__TASK DESCRIPTION__
Among the entries that follow, how many lines contain the word "changes"? Give the number alone.

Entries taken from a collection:

-- ==== Sys2Proof/Safety.lean ====
section
/-! DEFINITION. What the statements about the part are said in: what two states have in common, and the
invariants that the rules promise of every state of a run. -/

namespace Sys2Proof.Machine

/-! ## What a step leaves unchanged -/

/-- The pieces of the state. `os` is the operating-state controller without its quiesce timer, which
follows the quiet conditions at every event (R174). -/
inductive Part where
  | pending
  | now
  | inReset
  | os
  | drain
  | members
  | journal
  | read
  | up
  | landing
  | ds
  | log
  | port
deriving DecidableEq, Repr

/-- Two states agree on one piece. -/
def State.sameAt (s t : State) : Part → Prop
  | .pending => t.pending = s.pending
  | .now => t.now = s.now
  | .inReset => t.inReset = s.inReset
  | .os => { t.os with quiesce := none } = { s.os with quiesce := none }
  | .drain => t.drain = s.drain
  | .members => t.members = s.members
  | .journal => t.journal = s.journal
  | .read => t.read = s.read
  | .up => t.up = s.up
  | .landing => t.landing = s.landing
  | .ds => t.ds = s.ds
  | .log => t.log = s.log
  | .port => t.port = s.port

/-- Two states agree on every piece but those listed: the frame of a command. -/
def State.sameBut (s t : State) (changed : List Part) : Prop := ∀ p : Part, p ∉ changed → s.sameAt t p

/-! ## Bounds (R1, R100, R123, R152) -/

/-- The list and the one reservation fit the 32 slots, the ring holds at most 16 records, and the
starvation counter is at most 4. -/
structure State.Bounded (s : State) : Prop where
  slots : s.journal.length + (if s.reserved then 1 else 0) ≤ 32
  ring : s.log.length ≤ 16
  guard : s.ds.starvation ≤ 4

/-! ## The fault ring (R157) -/

/-- The read records of the ring stand before its unread records (R157). -/
def State.ReadFirst (s : State) : Prop := s.log.Pairwise fun a b => b.read = true → a.read = true

/-! ## The quiesce timer (R174) -/

/-- The quiesce timer runs exactly while the quiet conditions hold (R174). A part held in reset is in
STARTING (R163). -/
structure State.QuiesceRight (s : State) : Prop where
  timer : s.os.quiesce.isSome = s.quiet
  reset : s.inReset = true → s.os.part = .starting

/-! ## Held members (R17, R22, R27) -/

/-- The journal may hold entries and a write may be open: in RUN, in FLUSH, and in a HALT_DOWN left from
one of them (R27, R99). -/
def Operating.journaling (o : Operating) : Bool :=
  match o.part with
  | .run | .flush => true
  | .haltDown => o.ret == some .run || o.ret == some .flush
  | _ => false

/-- The member of an open write. -/
def State.writing (s : State) : Option MemberIx :=
  match s.up.phase with
  | .write w => some w.member
  | _ => none

/-- An entry is HELD exactly when its member is HELD (R22), with what keeps it so: every entry belongs to a
member of the table (R17), the journal and an open write stand only in the part states that allow them
(R27, R99), the landing buffer belongs to the open write (R102), the start sequence runs only in STARTING
and in a halt left from it (Table 9-1), and the quiesce timer runs only while the part is quiet (R174). -/
structure State.HeldRight (s : State) : Prop where
  rows : ∀ e ∈ s.journal, e.member.val < s.members.length
  held : ∀ e ∈ s.journal, e.isHeld = (s.memberState e.member == .held)
  place : s.journal ≠ [] → s.os.journaling = true
  writeRow : ∀ m, s.writing = some m → m.val < s.members.length
  writePlace : s.writing.isSome = true → s.os.journaling = true
  landing : ∀ l, s.landing = some l → s.writing = some l.member
  starting : s.os.start.isSome = true →
    s.os.part = .starting ∨ (s.os.part = .haltDown ∧ s.os.ret = some .starting)
  quiesce : s.QuiesceRight

/-! ## Combining (R11, R16) -/

/-- A loose member has at most one PENDING entry for a page (R11). -/
def State.OnePending (s : State) : Prop :=
  s.journal.Pairwise fun a b =>
    ¬(a.member = b.member ∧ a.page = b.page ∧ (s.info a.member).strict = false ∧
      a.isPending = true ∧ b.isPending = true)

/-! ## Page images (R3, R4) -/

/-- Every entry of the member holds one flag for each byte of its page (R4). -/
def State.Sized (s : State) (m : MemberIx) : Prop :=
  ∀ e ∈ s.journal, e.member = m → e.image.length = (s.info m).pageSize

/-! ## One slot among the others (R29, R60, R21) -/

/-- The journal keeps every entry at its position, but for the in-flight entry of one member, which may
change. -/
def State.keepsOthers (s t : State) (m : MemberIx) : Prop :=
  t.journal.length = s.journal.length ∧
    ∀ (i : Nat) (e : Entry), s.journal[i]? = some e → (e.member = m → e.isInFlight = false) →
      t.journal[i]? = some e

/-- What the member's entry to CYCLE makes of a fetch's state: one that waits or is due again is held for
the cycle (R60). -/
def FetchState.atCycle : FetchState → FetchState
  | .waitingGrant | .dueAgain _ => .heldForCycle
  | f => f

/-- What the end of the member's CYCLE makes of a fetch's state: one held for the cycle waits for its grant
(R60). -/
def FetchState.afterCycle : FetchState → FetchState
  | .heldForCycle => .waitingGrant
  | f => f

/-- The open read with the state of the fetch it waits for changed, where it is of this member. -/
def OpenRead.onFetch (r : OpenRead) (m : MemberIx) (g : FetchState → FetchState) : OpenRead :=
  match r.cond with
  | .waiting t f =>
    if r.member = m then { r with cond := .waiting t { f with state := g f.state } } else r
  | _ => r

/-- One fetch buffer has taken an entry's bytes into another (R21, R70): at each address of the entry's page
whose flag is set stands the entry's byte, and elsewhere the byte stays. -/
def FetchBuffer.Takes (b b' : FetchBuffer) (r : MemberRec) (e : Entry) : Prop :=
  b'.start = b.start ∧ b'.bytes.length = b.bytes.length ∧
    ∀ (i : Nat) (old : Byte), b.bytes[i]? = some old →
      b'.bytes[i]? =
        some
          (if (b.start + i) / r.pageSize = e.page then
            (e.image.byteAt ((b.start + i) % r.pageSize)).getD old
          else old)

/-- What the retirement of a member's entry makes of the open read, after `g` has been at its fetch: an open
fetch buffer of the member takes the entry's bytes (R21), and nothing else changes. -/
def State.readTakes (s t : State) (m : MemberIx) (e : Entry) (g : FetchState → FetchState) : Prop :=
  match s.read with
  | none => t.read = none
  | some o =>
    match o.buffer with
    | none => t.read = some (o.onFetch m g)
    | some b =>
      (o.member ≠ m → t.read = some o) ∧
        (o.member = m →
          ∃ b', b.Takes b' (s.info m) e ∧
            t.read = some { o.onFetch m g with buffer := some b' })

/-! ## The probe goes on (R84, R171) -/

/-- What a moving on of the probe from an index makes: the first journaled member from there in index order
is probed, its request waiting with no window open; and where there is none RUN is prepared, which a part
in STARTING enters at once after the MSEL window, or FLUSH where PFAIL is asserted. -/
def State.probesFrom (s t : State) (n : Nat) : Prop :=
  (∀ k : MemberIx, n ≤ k.val → (t.info k).journaled = true →
    (∀ j : MemberIx, n ≤ j.val → j < k → (t.info j).journaled = false) →
      t.os.part = s.os.part ∧ .probe k ∈ t.ds.waiting ∧
        t.os.start = some (.probing k { asking := .waiting, window := none })) ∧
    ((∀ j : MemberIx, n ≤ j.val → (t.info j).journaled = false) →
      (s.os.msel ≠ none → t.os.part = s.os.part ∧ t.os.start = some (.leaving .run)) ∧
        (s.os.part = .starting → s.os.msel = none →
          t.os.start = none ∧ t.readyHigh = true ∧
            t.os.part = (if s.drain.pfailAsserted then .flush else .run)))

/-! ## The member and page of a fault (R129) -/

/-- A holder names what a fault of its request names: the member and page of a slot's entry, the member of a
read with the page of its fetch address, the member of a probe, and nothing for a relay or a descriptor
access. -/
def State.faultNamed (s : State) (r : Request) (h : Holder) : Prop :=
  (∀ m, r = .poll m ∨ r = .fillRead m ∨ r = .verifyRead m ∨ r = .issue m →
    h.member = some m ∧ h.page = (s.slotEntry m).map (·.page)) ∧
    (∀ o t0 f, r = .fetch → s.read = some o → o.cond = .waiting t0 f →
      h.member = some o.member ∧ h.page = some (f.addr / (s.info o.member).pageSize)) ∧
    (∀ m, r = .probe m → h.member = some m ∧ h.page = none) ∧
    (r = .relay ∨ r.isService = true → (∀ m, r ≠ .probe m) → h.member = none ∧ h.page = none)

/-! ## What a grant changes (R122, R109, R84, R169, R189) -/

/-- The pieces of the state that the grant of a request may change. -/
def Request.touches : Request → List Part
  | .relay => [.ds, .up]
  | .fetch => [.ds, .read]
  | .poll _ | .fillRead _ | .verifyRead _ | .issue _ => [.ds]
  | .probe _ | .descriptorRead .startUp => [.ds, .os]
  | .descriptorRead .port | .descriptorWrite | .descriptorPoll => [.ds, .port]

/-- The order in which the arbiter serves the in-flight states: polls, then fill and verify reads, then
issues (R122). -/
def Stage.rank : Stage → Nat
  | .cycling => 0
  | .filling | .verifying => 1
  | .issuing => 2

/-! ## The commands of the maintenance port (Table 10-2) -/

/-- The row of a command of the port, with its sequence byte and payload. -/
def Cmd.row : Cmd → Byte → List Byte → Instr
  | .status => .status
  | .readEntry => .readEntry
  | .readFaults => .readFaults
  | .readDescriptor => .readDescriptor
  | .clearFaults => .clearFaults
  | .drain => .drain
  | .memberRetry => .memberRetry
  | .memberDiscard => .memberDiscard
  | .writeDescriptor => .writeDescriptor
  | .reload => .reload
  | .leavePassthrough => .leavePassthrough
  | .enterPassthrough => .enterPassthrough
  | .softReset => .softReset

/-- A frame of this command passes checks 1 to 3 of R180: the port is open and no command is in progress,
and the mode permits it. A part in DOZE wakes first (R178). -/
structure State.ReadyFor (s : State) (c : Cmd) : Prop where
  released : s.inReset = false
  open_ : s.port.rx ≠ .stopped
  free : s.port.cmd = none
  mode : s.os.mode = .monitor → c.inMonitor = true
  awake : s.os.part ≠ .doze

/-- The port after a frame that is answered at once: the receiver in HUNT, and the response composed into
the command place (R179, R181). -/
def Port.answered (p : Port) (code seq : Byte) (status : Status) (payload : List Byte) : Port :=
  { rx := .hunt
    cmd := some { code := code, seq := seq, job := .answered }
    tx := p.tx ++
      [{ place := .command
         response := { code := code, seq := seq, status := status, payload := payload } }] }

/-- The port after a frame that starts a command which takes time (R180). -/
def Port.started (p : Port) (code seq : Byte) (j : Job) : Port :=
  { p with rx := .hunt, cmd := some { code := code, seq := seq, job := j } }

/-- The port after the end of a command in progress: its response is composed (R181). -/
def Port.ended (p : Port) (c : Command) (status : Status) (payload : List Byte) : Port :=
  { p with
    cmd := some { c with job := .answered }
    tx := p.tx ++
      [{ place := .command
         response := { code := c.code, seq := c.seq, status := status, payload := payload } }] }

end Sys2Proof.Machine
end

__ANSWER FOR THE TASK__
2